If Fall 98 was 90% accurate and it happened to me, I’d feel compelled to write a book on it too. Do I believe that Julian made a poor choice to go on Phish tour with a psychotic narcissist popping Ritalin like Tic-Tacs, who somehow thinks people actually enjoy listening to his constant bragging of what distasteful things he has convinced females to do with him? Yeah, I’m sure there’s more than a couple 20-something year old guys like that in every town and on every Phish lot. Is it believable that Julian cheated on his girlfriend and enjoyed being a cuddle buddy to multiple girls throughout the book? Of course it is. Do I doubt that they raged hard each night on free Molly, dosed themselves a bunch on LSD, and smoked good herb during every waking hour? Not for a second. But in the hotel room between the G-Crew guy and the crazed Asheville cop??? I won’t ruin the best tale the author shares, but it’s definitely the craziest story I’ve ever heard happened on tour, if it happened at all…
I’ve been on a bunch of tours and mini-tours, so as a reader I am able to feel the author’s pain when he writes of having to travel with a person he now loathes, completely stuck there since it’s not his car and he’s more than a day’s trip home, feeling trapped. Good effort went into describing tour fatigue, something that inevitably happens when you are partying every night and driving all day, on very, very little sleep.
“There’s nothing exotic about the aftereffects of excess. Those are slow minutes. The merrymakers aren’t there for the drawbacks, but they resurface for the comebacks.”
I even understood why he felt he had to hop off early… sometimes enough is enough.

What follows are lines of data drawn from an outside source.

-- ==== Sys2Proof/Machine/Tables.lean ====
section
/-! DEFINITION. The twiddle ROM generator TWGEN (R130 to R141) and the chirp table generator CHGEN (R142 to R145). -/

namespace Sys2Proof.Machine

/-- `f_T` on both parts of a parameter table's entry. -/
def maskC (p : Prec) (z : Cplx) : Cplx := { re := maskT p z.re, im := maskT p z.im }

/-- `twSeed(H)`: the pair `(c, s)` (R137), the instance's own or the correctly rounded cosine and sine of `π/H`. -/
def twSeed (P : Params) (H : Nat) : Cplx :=
  match P.seeds.lookup H with
  | some cs => maskC P.prec cs
  | none => cosSin P.prec 1 H

/-- `r = RN_T(0.7071067811865476)` (R139, D28). -/
def halfRoot2 (p : Prec) : FBits := rnRat p 7071067811865476 (10 ^ 16)

/-- One turn of the recurrence (R135, R138): the new cosine from the old pair, then the new sine with the old cosine. -/
def twStep (p : Prec) (cs : Cplx) (C S : FBits) : Draw (FBits × FBits) := do
  let m1 ← fmul p C cs.re
  let m2 ← fmul p S cs.im
  let cn ← fadd p m1 m2
  let m3 ← fmul p S cs.re
  let m4 ← fmul p C cs.im
  let sn ← fsub p m3 m4
  pure (cn, sn)

/-- The four symmetric writes of step 3 (R136). -/
def twPlace (p : Prec) (H k : Nat) (C S : FBits) (tw : List Cplx) : List Cplx :=
  (((tw.set k { re := C, im := S }).set
    (H / 2 - k) { re := fneg p S, im := fneg p C }).set
    (H / 2 + k) { re := S, im := fneg p C }).set
    (H - k) { re := fneg p C, im := S }

/-- Step 3 (R131): `n` turns from index `k`. -/
def twLoop (p : Prec) (cs : Cplx) (H : Nat) : Nat → Nat → FBits → FBits → List Cplx → Draw (List Cplx)
  | 0, _, _, _, tw => pure tw
  | n + 1, k, C, S, tw => do
    let (C, S) ← twStep p cs C S
    twLoop p cs H n (k + 1) C S (twPlace p H k C S tw)

/-- Step 4 (R139). -/
def twExact (p : Prec) (H : Nat) (tw : List Cplx) : List Cplx :=
  let r := halfRoot2 p
  (tw.set (H / 4) { re := r, im := fneg p r }).set (3 * H / 4) { re := fneg p r, im := fneg p r }

/-- `TWGEN(H)` (R131): the table `TW[0 .. H-1]`. Every element of the initial list is overwritten (R140). -/
def twgen (P : Params) (H : Nat) : Draw (List Cplx) :=
  let p := P.prec
  if H = 0 then pure []
  else
    let tw := (List.replicate H cZero).set 0 (cOne p)
    if H = 1 then pure tw
    else
      let tw := tw.set (H / 2) (cMinusI p)
      if H = 2 then pure tw
      else do
        let tw ← twLoop p (twSeed P H) H (H / 4 - 1) 1 (fOne p) fZero tw
        pure (twExact p H tw)

/-- `chirpVal(i, N)`: `χ(i)` (R142), the instance's own or the correctly rounded value with `q = i² mod 2N`. -/
def chirpVal (P : Params) (i N : Nat) : Cplx :=
  match P.chirps.lookup (i, N) with
  | some z => maskC P.prec z
  | none => cosSin P.prec (i * i % (2 * N)) N

/-- One turn of CHGEN's first loop (R143): `CIRC[i]` and `CIRC[M - i]`. -/
def chPlace (P : Params) (N M : Nat) (ca : List Cplx) (i : Nat) : List Cplx :=
  let v := chirpVal P i N
  (ca.set i v).set (M - i) v

/-- `CHGEN(N, M)` (R143): the table `CIRC[0 .. M-1]`. Every element of the initial list is overwritten (R144). -/
def chgen (P : Params) (N M : Nat) : List Cplx :=
  let ca := (List.replicate M cZero).set 0 (cOne P.prec)
  let ca := (List.range' 1 (N - 1)).foldl (chPlace P N M) ca
  (List.range' N (M - N + 1 - N)).foldl (fun ca i => ca.set i cZero) ca

end Sys2Proof.Machine
end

“Regardless, I was getting weary. This was Phish’s journey, not mine. I loved the shows, the tour, the people, the atmosphere, but in the grand scheme of things I had to take control of my destiny, not ride on the coattails’ of another. They had their army of hippie elitists; they didn’t need a guy like me.”
The most unfortunate reality of this book was that for all the great stories he wanted to share, in the end he doesn’t seemed to have learned anything he then applies to his life. For all the crap he put his body through and the insights he came up with along the way (often drug induced but still valuable), he came home to Asheville and went immediately to find his girlfriend he could care less about, wanting to take advantage of her clingy nurturing. What was the point? Did Julian sacrifice thousands of brain cells for no reward of an epiphany? Did he take nothing from his experience with other girls, different cities, new friends, being on the road, the lot community or even the music? I would like to doubt that, but the story just ends abruptly. Anyone going on a Phish tour should come home with some crazy stories. Crazy stories won’t automatically make you a good writer. What’s more tragic is not taking lessons learned home with you. That’s just a waste.